"Whiskey!" Clark stamped his foot. "A drunken Indian is more to be dreaded than a tiger in the jungle! An Indian cannot be found among a thousand who would not, after a first drink, sell his horse, his gun, or his last blanket for another drink, or even commit a murder to gratify his passion for spirits. There should be total prohibition." And the Government made that the law.
"I hear that you have sent liquor into the Indian country," he said to the officers of the American Fur Company. "Can you refute the charge?"
And the great Company, with Chouteau and Astor at its head, hastened to explain and extenuate.

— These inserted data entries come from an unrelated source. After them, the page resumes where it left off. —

/-- The message in its encapsulation, from the destination address, before the FCS. UDP over IPv4 has checksum 0; over IPv6 two octets
follow the message, which the checksum rule of R100 needs. -/
def ptpFrame (s : State) (i : Nat) (m : PtpMsg) (dest : Option Nat) : List Nat :=
  let p := instPort i
  let l := msgOctets s i m dest.isSome
  let macs := beOf (macDest s i m dest) 6 ++ beOf (Config.engineField 0 p) 6
  let prt := beOf (if evKind m.kind then 319 else 320) 2
  match transport s i with
  | 0 => macs ++ beOf 0x88F7 2 ++ l
  | 1 =>
    let n := l.length + 28
    let ip (c : Nat) : List Nat := [0x45, Config.engineField 5 p % 256] ++ beOf n 2 ++ [0, 0, 0, 0, Config.engineField 4 p % 256, 17] ++ beOf c 2
      ++ beOf (Config.engineField 1 p) 4 ++ beOf (ipDest false m dest) 4
    macs ++ beOf 0x0800 2 ++ ip (65535 - fold16 (sum16 (ip 0))) ++ prt ++ prt ++ beOf (l.length + 8) 2 ++ [0, 0] ++ l
  | _ =>
    let n := l.length + 10
    let addrs := beOf (Config.engineField 2 p) 16 ++ beOf (ipDest true m dest) 16
    let udp (c : Nat) : List Nat := prt ++ prt ++ beOf n 2 ++ beOf c 2 ++ l ++ [0, 0]
    let c := 65535 - fold16 (sum16 (addrs ++ beOf n 4 ++ beOf 17 4 ++ udp 0))
    macs ++ beOf 0x86DD 2 ++ beOf (6 * 2 ^ 28 + Config.engineField 5 p % 256 * 2 ^ 20) 4 ++ beOf n 2 ++ [17, Config.engineField 4 p % 256] ++ addrs
      ++ udp (if c = 0 then 65535 else c)

/-- Where the message of instance `i` begins in its frame. -/
def ptpOffset (s : State) (i : Nat) : Nat := match transport s i with | 0 => 14 | 1 => 42 | _ => 62

/-- The insertion command on a message that the engine originates (R133): TS_WRITE at originTimestamp where `write`, correctionField, and
the checksum rule of its encapsulation. -/
def engineIns (s : State) (i : Nat) (m : PtpMsg) (write : Bool) : Ins :=
  let off := ptpOffset s i
  let t := transport s i
  { tsWrite := if write then some (off + 34) else none, residence := m.kind == 3, addend := none, cfOff := off + 8, dom := some (b2n (instB i))
    udpOff := if t = 0 then 0 else off - 8, ipv6 := t == 2, trailer := if t = 2 then some (off + (msgOctets s i m false).length) else none }

/-- A frame as it is sent: padded to 60 octets, with its FCS. -/
def framed (l : List Nat) : List Nat := let l := l ++ List.replicate (60 - l.length) 0; l ++ fcsOf (crc32 l)

/-- The engine sends a message without insertion. -/
def sendPtp (i : Nat) (m : PtpMsg) (dest : Option Nat) (s : State) : State := emit (.ptp i m (framed (ptpFrame s i m dest))) s

/-! ### Filter and samples (R128, R129) -/

def mpdWin (s : State) : Nat := zeroAs 64 (getF s R.PTE_FILT_MPD_WIN)

def meanI (l : List Int) : Int := if l.isEmpty then 0 else l.foldl (· + ·) 0 / (l.length : Int)

/-- One exchange value enters the filter of instance `i` (R128). -/
def filterAdd (i : Nat) (d : Int) (s : State) : State :=
  let x := pteInst s i
  let gate : Int := getF s R.PTE_FILT_MPD_GATE_NS * 65536
  if x.mpd.length ≥ mpdWin s ∧ gate ≠ 0 ∧ (d - meanI x.mpd).natAbs > gate then
    if x.rej + 1 ≥ 8 then setPteInst i { x with mpd := [], rej := 0 } s else setPteInst i { x with rej := x.rej + 1 } s
  else
    let l := (d :: x.mpd).take (mpdWin s)
    setWS R.PTE_MPD_MPD_LO R.PTE_MPD_MPD_HI (meanI l) (setPteInst i { x with mpd := l, rej := 0 } s) i

/-- The servo firmware runs (R132). -/
def servoRuns (s : State) : Bool := flag s R.FWT_STATUS_SERVO_RUN

/-- A Sync is accepted: t1, t2 and c_s in 2^-16 ns (R129, R131). -/
def acceptSync (i : Nat) (t1 t2 cs : Int) (lastInvalid : Bool) (epoch : Nat) (s : State) : State :=
  let x := pteInst s i
  let s := setPteInst i { x with syncs := ((t1, t2, cs, epoch) :: x.syncs).take 256, syncAt := now s, syncLost := false, two := none } s
  if x.mpd.isEmpty then s
  else
    let o := t1 + cs + meanI x.mpd + getS s R.PTE_ASYM_ASYM i - t2
    if !servoRuns s then pteDrop i s
    else
      let b := instB i
      let q := sampleQ s b
      if q.length ≥ 64 then raise (if b then R.PTE_EVENT_SAMPLE_QUEUE_OVF_B else R.PTE_EVENT_SAMPLE_QUEUE_OVF_A) s
      else setSampleQ b (q ++ [⟨o, t2, t2 - t1 - cs, i, pteState s i == 8, lastInvalid, epoch⟩]) s

/-! ### The servo's estimates (R130) -/

/-- The `n` samples of smallest transit. -/
def keepSmallest : Nat → List Sample → List Sample
  | 0, _ => []
  | n + 1, l =>
    match l.foldl (fun (a : Option Sample) x => match a with | none => some x | some y => if x.transit < y.transit then some x else some y) none with
    | none => []
    | some m => m :: keepSmallest n (l.erase m)

/-- The least-squares slope of offsets against instants (instant, offset), in 2^-40; 0 until two estimates exist. -/
def slope (l : List (Int × Int)) : Int :=
  let n : Int := l.length
  let t0 := (l.head?.getD (0, 0)).1
  let sx := l.foldl (fun a p => a + (p.1 - t0)) 0
  let sy := l.foldl (fun a p => a + p.2) 0
  let sxy := l.foldl (fun a p => a + (p.1 - t0) * p.2) 0
  let sxx := l.foldl (fun a p => a + (p.1 - t0) * (p.1 - t0)) 0
  let den := n * sxx - sx * sx
  if l.length < 2 ∨ den = 0 then 0 else (n * sxy - sx * sy) * 1099511627776 / den

/-- The estimate formed from the queue's next group (R130): offset (2^-16 ns), rate (2^-40), instant (2^-32 ns), and the
state with the group taken; no estimate where no whole group waits, the group spans a step, or the servo does not run. -/
def servoEstimate (b : Bool) (s : State) : Option (Int × Int × Int) × State :=
  let win := zeroAs 64 (domF s b R.PTE_DOMA_SERVO_EST_WIN R.PTE_DOMB_SERVO_EST_WIN)
  let keep := min win (zeroAs 1 (domF s b R.PTE_DOMA_SERVO_EST_KEEP R.PTE_DOMB_SERVO_EST_KEEP))
  let rw0 := domF s b R.PTE_DOMA_SERVO_RATE_WIN R.PTE_DOMB_SERVO_RATE_WIN
  let rw := if rw0 = 0 then 64 else if rw0 = 1 then 2 else rw0
  let q := sampleQ s b
  if !servoRuns s || q.length < win then (none, s)
  else
    let g := q.take win
    let s := setSampleQ b (q.drop win) s
    if g.any (fun x => some x.epoch != (g.head?.map (·.epoch))) then (none, s)
    else
      let k := keepSmallest keep g
      let off := meanI (k.map (·.o))
      let t := meanI (k.map (·.t2))
      let h := ((t, off) :: (if b then s.pte.estB else s.pte.estA)).take rw
      let s := if b then { s with pte := { s.pte with estB := h } } else { s with pte := { s.pte with estA := h } }
      (some (off, slope h, t * 65536), s)

/-! ### Requests and grants (R137, R139) -/

/-- A request takes a token (R137); none left: discarded, counted, DREQ_POLICED at most once per second. -/
def takeToken (i : Nat) (s : State) : Bool × State :=
  let s := settle i s
  let x := pteInst s i
  if x.spent + tokenPair ≤ 16 * tokenPair then (true, setPteInst i { x with spent := x.spent + tokenPair } s)
  else
    let s := pteDrop i s
    let due := match x.policed with | some t => decide (now s ≥ t + unitS) | none => true
    (false, if due then raise R.PTE_PORT_EVENT_DREQ_POLICED (setPteInst i { pteInst s i with policed := some (now s) } s) i else s)

/-- A general message for the management firmware takes a token of PTE_FW_RATE (R141): whether there is one. -/
def fwToken (s : State) : Bool × State :=
  let rate : Int := zeroAs 1 (getF s R.PTE_FW_RATE_RATE)
  let burst : Int := zeroAs 1 (getF s R.PTE_FW_RATE_BURST)
  let left := s.pte.fwSpent - rate * (now s - s.pte.fwAt)
  let left := if left < 0 then 0 else left
  let ok := decide (left + unitS ≤ burst * unitS)
  (ok, { s with pte := { s.pte with fwAt := now s, fwSpent := if ok then left + unitS else left } })

/-- The receive record that a frame brings to P65 (R96, R116): zeros, VALID among them, where none was formed. -/
def p65Record (x : Frame) : List Nat := match x.rx with | some r => r.words | none => [0, 0, 0, 0]

/-- The grant of message type `m` that covers a request of a partner now (R137): its latest covered request is at least its
interval back. -/
def useGrant (i addr pid m : Nat) (s : State) : Option State :=
  let ok (p : Partner) (g : Grant) : Bool :=
    p.inst == i && p.addr == addr && p.pid == pid && g.mtype == m && decide (now s ≤ g.expiry)
      && (match g.last with | some t => decide (now s ≥ t + logUnits g.log) | none => true)
  if s.pte.partners.any fun p => p.grants.any (ok p) then
    some { s with pte := { s.pte with partners := s.pte.partners.map fun p =>
      { p with grants := p.grants.map fun g => if ok p g then { g with last := some (now s) } else g } } }
  else none

/-- The protocol address of a frame's sender: its IP source, else its source MAC. -/
def senderAddr (x : Frame) : Nat := let p := parse (x.octets.take 128); if p.l3 = 0 then p.sa else p.src.getD 0

/-! ### Correlation table (R124) -/

/-- FUP_TIMEOUT_MS in 2^-32 ns; 0 acts as 1. -/
def fupLimit (s : State) : Int := (zeroAs 1 (getF s R.PTE_GCFG_FUP_TIMEOUT_MS) : Int) * unitMs

/-- Store a residence; a full table replaces its oldest entry. -/
def corrAdd (e : CorrEnt) (s : State) : State :=
  let l := if s.pte.corr.length ≥ 1024 then s.pte.corr.drop 1 else s.pte.corr
  let k := freePlace (l.map (·.slot))
  fullWrite 14 k { s with pte := { s.pte with corr := l ++ [{ e with slot := k }] } }

/-- The entry of the correlation table for a message. -/
def corrIs (s : State) (out dom src seq : Nat) (e : CorrEnt) : Bool :=
  e.out == out && e.dom == dom && e.src == src && e.seq == seq && decide (now s - e.at32 ≤ fupLimit s)

/-- A read of that entry counts; one that cannot be read is freed (R438). -/
def corrRead (out dom src seq : Nat) (s : State) : State :=
  match s.pte.corr.find? (corrIs s out dom src seq) with
  | some e =>
    let (ok, s) := eccRead 14 e.slot s
    if ok then s else { s with pte := { s.pte with corr := s.pte.corr.filter (·.slot ≠ e.slot) } }
  | none => s

/-- The entry of a Follow_Up. -/
def corrFind (s : State) (out dom src seq : Nat) : Option CorrEnt := s.pte.corr.find? (corrIs s out dom src seq)

/-- The words of a partner's entry are read to be written again (R443): where they cannot be read its grants end as at expiry, and the
entry is freed (R438). -/
def partnerRead (i addr pid : Nat) (s : State) : State :=
  match s.pte.partners.find? fun p => p.inst == i && p.addr == addr && p.pid == pid with
  | some p =>
    let (ok, s) := narrowWrite 14 (1024 + p.slot) s
    if ok then s else dropGrants (fun q _ => q.slot == p.slot) s
  | none => s

end Sys2Proof.Machine
end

There was trouble with Indian agents who insisted on leaving their posts and coming to St. Louis, troubles with Indians who wanted to see the President, enough of them to have kept the President for ever busy with Indian affairs.
The Sacs and the Sioux were fighting again.

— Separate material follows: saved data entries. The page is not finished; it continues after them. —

-- ==== Sys2Proof/Machine/Balls.lean ====
section
/-!
DEFINITION. Sys2Proof/Machine/Balls.lean: the balls, the supplies and the electrical and thermal figures of the package (spec/20), with the
error terms of a hop (spec/03), of the outputs (spec/06) and of the TDC (spec/07).
-/
namespace Sys2Proof.Machine

/-! ### The ball grid (R491) -/

/-- The letter codes of the 51 rows, index 1 first. -/
def rowCodes : List String :=
  ["A", "B", "C", "D", "E", "F", "G", "H", "J", "K", "L", "M", "N", "P", "T", "U", "V", "W", "Y",
   "AA", "AB", "AC", "AD", "AE", "AF", "AG", "AH", "AJ", "AK", "AL", "AM", "AN", "AP", "AT", "AU", "AV", "AW", "AY",
   "BA", "BB", "BC", "BD", "BE", "BF", "BG", "BH", "BJ", "BK", "BL", "BM", "BN"]

/-- A ball: its row index and column, from 1 to 51. -/
structure Ball where
  row : Nat
  col : Nat
  deriving DecidableEq, Repr

/-- The name of a ball. -/
def Ball.name (b : Ball) : String := rowCodes.getD (b.row - 1) "" ++ toString b.col

/-! ### Supplies (R497, R498) -/

/-- The supply rails. -/
inductive Rail where
  | vdd | vddm | avddSd | avddPcie | avddClk | vddSafe | avddSdh | avddClkh | vddio
  deriving DecidableEq, Repr

/-- The code of a rail in the order of R497. -/
def railOf (n : Nat) : Rail := [Rail.vdd, .vddm, .avddSd, .avddPcie, .avddClk, .vddSafe, .avddSdh, .avddClkh, .vddio].getD n .vddio

/-- VDD's target voltage of an AVS code, in µV (R500). -/
def avsUv (code : Nat) : Nat := 600000 + 2500 * code

/-- Nominal voltage and the recommended range of a rail in µV (R497); VDD's follow the code in force. -/
def Rail.recommended (code : Nat) : Rail → Nat × Nat × Nat
  | .vdd => (avsUv code, avsUv code - 15000, avsUv code + 15000)
  | .vddSafe => (800000, 776000, 824000)
  | .avddSdh => (1200000, 1164000, 1236000)
  | .avddClkh => (1800000, 1746000, 1854000)
  | .vddio => (1800000, 1710000, 1890000)
  | .vddm | .avddSd | .avddPcie | .avddClk => (850000, 825000, 875000)

/-- The noise a rail may carry from 10 kHz to 20 MHz, in µV peak to peak (R497). -/
def Rail.noise : Rail → Nat
  | .vdd | .vddm | .vddSafe => 20000
  | .avddSd | .avddPcie | .avddSdh => 10000
  | .avddClk | .avddClkh => 5000
  | .vddio => 50000

/-- The valid window of a rail in µV (R497, R498). -/
def Rail.window : Rail → Nat × Nat
  | .vdd => (665000, 900000)
  | .vddSafe => (744000, 856000)
  | .avddSdh => (1116000, 1284000)
  | .avddClkh | .vddio => (1674000, 1926000)
  | .vddm | .avddSd | .avddPcie | .avddClk => (790000, 910000)

/-- The supply monitor declares POWER_ON: a supply has been at `uv`, outside its window, for 2 µs or longer (R498). -/
def supplyStrikes (r : Rail) (uv ns : Nat) : Bool := (decide (uv < r.window.1) || decide (r.window.2 < uv)) && decide (2000 ≤ ns)

/-- Absolute maximum of a rail in µV, from -300,000 (R496). -/
def Rail.absMax : Rail → Nat
  | .avddSdh => 1320000
  | .avddClkh | .vddio => 1980000
  | .vdd | .vddm | .avddSd | .avddPcie | .avddClk | .vddSafe => 950000

/-- Currents of a rail in mA and powers in mW: Ready, Typical, Maximum (R499). -/
def Rail.draw : Rail → List (Nat × Nat)
  | .vdd => [(18000, 13500), (62000, 46500), (80000, 68000)]
  | .vddm => [(4000, 3400), (14000, 11900), (18000, 15300)]
  | .avddSd => [(500, 430), (12000, 10200), (13000, 11050)]
  | .avddSdh => [(200, 240), (4000, 4800), (5000, 6000)]
  | .avddPcie => [(400, 340), (400, 340), (500, 430)]
  | .avddClk => [(1000, 850), (1000, 850), (1300, 1110)]
  | .avddClkh => [(500, 900), (500, 900), (600, 1080)]
  | .vddio => [(100, 180), (250, 450), (500, 900)]
  | .vddSafe => [(75, 60), (75, 60), (175, 140)]

/-! ### Signal balls (R492, R493) -/

/-- What drives a signal: the device, the board, either, or an analog part. -/
inductive Dir where
  | input | output | bidir | analog
  deriving DecidableEq, Repr

/-- A pull of a ball. -/
inductive Pull where
  | none | up | down
  deriving DecidableEq, Repr

/-- The electrical type of a ball. -/
inductive BallType where
  | lane | refIn | clkOut | lvcmos (pull : Pull) | openDrain | crystal | pcie | hcsl | analog
  deriving DecidableEq, Repr

/-- A signal and its ball; `mate`: the N ball of a pair, which has no boundary cells of its own. -/
structure Signal where
  name : String
  ball : Ball
  dir : Dir
  type : BallType
  rail : Option Rail
  mate : Bool
  deriving DecidableEq, Repr

/-- The two balls of a pair. -/
def pairAt (p n : String) (bp bn : Ball) (dir : Dir) (type : BallType) (rail : Rail) : List Signal :=
  [⟨p, bp, dir, type, some rail, false⟩, ⟨n, bn, dir, type, some rail, true⟩]

/-- Signals on successive columns of one row. -/
def rowOf (row col : Nat) (names : List String) (dir : Dir) (type : BallType) (rail : Rail) : List Signal :=
  (List.range names.length).map fun k => ⟨names.getD k "", ⟨row, col + k⟩, dir, type, some rail, false⟩

/-- The names `pre` with the numbers from 0 below `n`. -/
def numbered (pre : String) (n : Nat) : List String := (List.range n).map fun k => pre ++ toString k

/-- The balls of lane `n`: TXP, TXN, RXP, RXN (R492). -/
def laneBalls (n : Nat) : Ball × Ball × Ball × Ball :=
  let a := 3 + 3 * (n % 16)
  match n / 16 with
  | 0 => (⟨2, a⟩, ⟨2, a + 1⟩, ⟨5, a⟩, ⟨5, a + 1⟩)
  | 1 => (⟨a, 50⟩, ⟨a + 1, 50⟩, ⟨a, 47⟩, ⟨a + 1, 47⟩)
  | 2 => (⟨50, a⟩, ⟨50, a + 1⟩, ⟨47, a⟩, ⟨47, a + 1⟩)
  | _ => (⟨a, 2⟩, ⟨a + 1, 2⟩, ⟨a, 5⟩, ⟨a + 1, 5⟩)

/-- The four signals of lane `n`. -/
def laneSignals (n : Nat) : List Signal :=
  let b := laneBalls n
  let l := "L" ++ toString n
  pairAt (l ++ "TXP") (l ++ "TXN") b.1 b.2.1 .output .lane .avddSdh ++ pairAt (l ++ "RXP") (l ++ "RXN") b.2.2.1 b.2.2.2 .input .lane .avddSd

"Why not let us fight?" said Black Hawk. "White men fight,—they are fighting now."
Twice in the month of May, 1830, Sacs and Foxes came down to tell of their war with the Sioux. "We might sell our Illinois lands and move west," hinted the Sacs and Foxes. Instantly Clark approved and wrote to Washington.
"I shall have to go up there and quiet those tribes," said Clark. In July, 1830, again he set out for Prairie du Chien. Indian runners went ahead announcing, "The Red Head Chief! the Red Head Chief!"
Seventy-eight Sacs and Foxes crowded into his boats and went up. This time in earnest, Clark began buying lands, giving thousands of dollars in annuities, provisions, clothing, lands, stock, agricultural implements. Many of these Indians came on with him down to St. Louis to get their presents and pay.
There came a wailing from the Indians of Illinois. "The game is gone. Naked and hungry, we need help."